_Dataset entries:_
━━━━━━━━━━━━━━━━

/-- R117: every packet that is not acknowledged is sent again, ahead of what waits. -/
def resend (s : State) (slot : Nat) : State :=
  let sl := getSlot s slot
  { s with hci := { s.hci with
    slots := s.hci.slots.set slot { sl with unacked := [], ackFrom := some (now s) }
    sendQ := sl.unacked.map (slotPkt sl slot) ++ s.hci.sendQ } }

/-- R117: the local ACK timeout, 67.1 ms after the oldest packet that waits was sent, resends while fewer than 7 retries
have been made. -/
def execLocalAckTimeout (slot : Fin 8) (s : State) : Out :=
  .next (
    let sl := getSlot s slot
    match sl.ackFrom with
    | none => s
    | some t =>
      if sl.connected && decide (sl.retries < 7) && decide (t + ackTime ≤ now s) then
        resend (setSlot s slot { sl with retries := sl.retries + 1 }) slot
      else s)

/-- R142: an RNR NAK is retried without limit. -/
def execRnrNak (slot : Fin 8) (s : State) : Out :=
  .next (if (getSlot s slot).connected then resend s slot else s)

/-- R117: the host acknowledges `n` packets: the retries begin anew. -/
def takeAck (s : State) (slot n : Nat) : State :=
  let sl := getSlot s slot
  if n = 0 then s
  else
    let left := sl.unacked.drop n
    setSlot s slot { sl with unacked := left, retries := 0, ackFrom := if left.isEmpty then none else some (now s) }

-- ## Congestion (R117, R118)

/-- HCI_CNP.MIN_RATE_MBPS in bit/s. -/
def minRate (s : State) : Rat := getF s oHciCnp 31 16 * 1000000

def execCnpReceived (slot : Fin 8) (s : State) : Out :=
  .next (
    let sl := getSlot s slot
    if sl.connected && getB s oHciCtrl 2 then
      setSlot s slot { sl with
        rate := max (sl.rate * (1 - sl.alpha / 2)) (minRate s)
        alpha := sl.alpha * 15 / 16 + 1 / 16
        cnpInPeriod := true }
    else s)

def execRecoveryPeriodEnd (slot : Fin 8) (s : State) : Out :=
  .next (
    let sl := getSlot s slot
    if sl.connected && getB s oHciCtrl 2 && decide (now s ≥ sl.periodFrom + durUs (getF s oHciCnp 47 32)) then
      setSlot s slot { sl with
        rate := if sl.cnpInPeriod then sl.rate else (sl.rate + 400000000000) / 2
        alpha := if sl.cnpInPeriod then sl.alpha else sl.alpha * 15 / 16
        cnpInPeriod := false
        periodFrom := now s }
    else s)

def execEcnCePacket (slot : Fin 8) (s : State) : Out :=
  .next (
    let sl := getSlot s slot
    let ready := match sl.lastCnp with
      | none => true
      | some t => decide (now s ≥ t + durUs (getF s oHciCnp 15 0))
    if sl.connected && getB s oHciCtrl 1 && ready then
      sendRoce (setSlot s slot { sl with lastCnp := some (now s) }) slot .cnp
    else s)

-- ## The doorbell page (R122 to R130)

/-- Count an ignored doorbell. -/
def dbErr (s : State) : State := bumpF s oHciCount 35 24 1

/-- R125, R126: a bootstrap value; a BOUND slot ignores it, which DB_ERR counts. -/
def bootSlotSet (s : State) (slot : Nat) (index : Nat) (value : BitVec 64) : State :=
  let sl := getSlot s slot
  match sl.phase with
  | .unbound => setSlot s slot { sl with boot := sl.boot.set index value }
  | .bound => dbErr s
  | _ => s

def execBootSlotWrite (slot : Fin 8) (index : Fin 6) (value : BitVec 64) (s : State) : Out := .next (bootSlotSet s slot index value)

/-- R127, R129: address alignment and size of a bootstrap pair. -/
def bootBad (va key : BitVec 64) (maxLog : Nat) : Bool :=
  bits va 47 0 % 64 != 0 || decide (bits key 37 32 < 6) || decide (maxLog < bits key 37 32)

/-- R122, R123. -/
def bootGo (s : State) (slot : Nat) : State :=
  let sl := getSlot s slot
  let b := fun i => sl.boot.getD i 0
  match sl.phase with
  | .unbound =>
    if bootBad (b 0) (b 1) 16 || bootBad (b 2) (b 3) 18 || bootBad (b 4) (b 5) 16 then
      dbErr (freeSlot (sendRoce s slot .cmDreq) slot)
    else
      setSlot s slot { sl with
        phase := .bound
        rings := [(0, { addr := word (bits (b 0) 47 0), log2 := bits (b 1) 37 32, rkey := (b 1).setWidth 32 })]
        cqs := [(0, { addr := word (bits (b 2) 47 0), log2 := bits (b 3) 37 32, rkey := (b 3).setWidth 32 })]
        eq := some { addr := word (bits (b 4) 47 0), log2 := bits (b 5) 37 32, rkey := (b 5).setWidth 32 } }
  | .bound => dbErr s
  | _ => s

def execBootGo (slot : Fin 8) (s : State) : Out := .next (bootGo s slot)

━━━━━━━━━━━━━━━━

_TASK:_
From the data, collect all lines where the string "index" appears.

_RESPONSE TO THIS TASK:_
def bootSlotSet (s : State) (slot : Nat) (index : Nat) (value : BitVec 64) : State :=
  | .unbound => setSlot s slot { sl with boot := sl.boot.set index value }
def execBootSlotWrite (slot : Fin 8) (index : Fin 6) (value : BitVec 64) (s : State) : Out := .next (bootSlotSet s slot index value)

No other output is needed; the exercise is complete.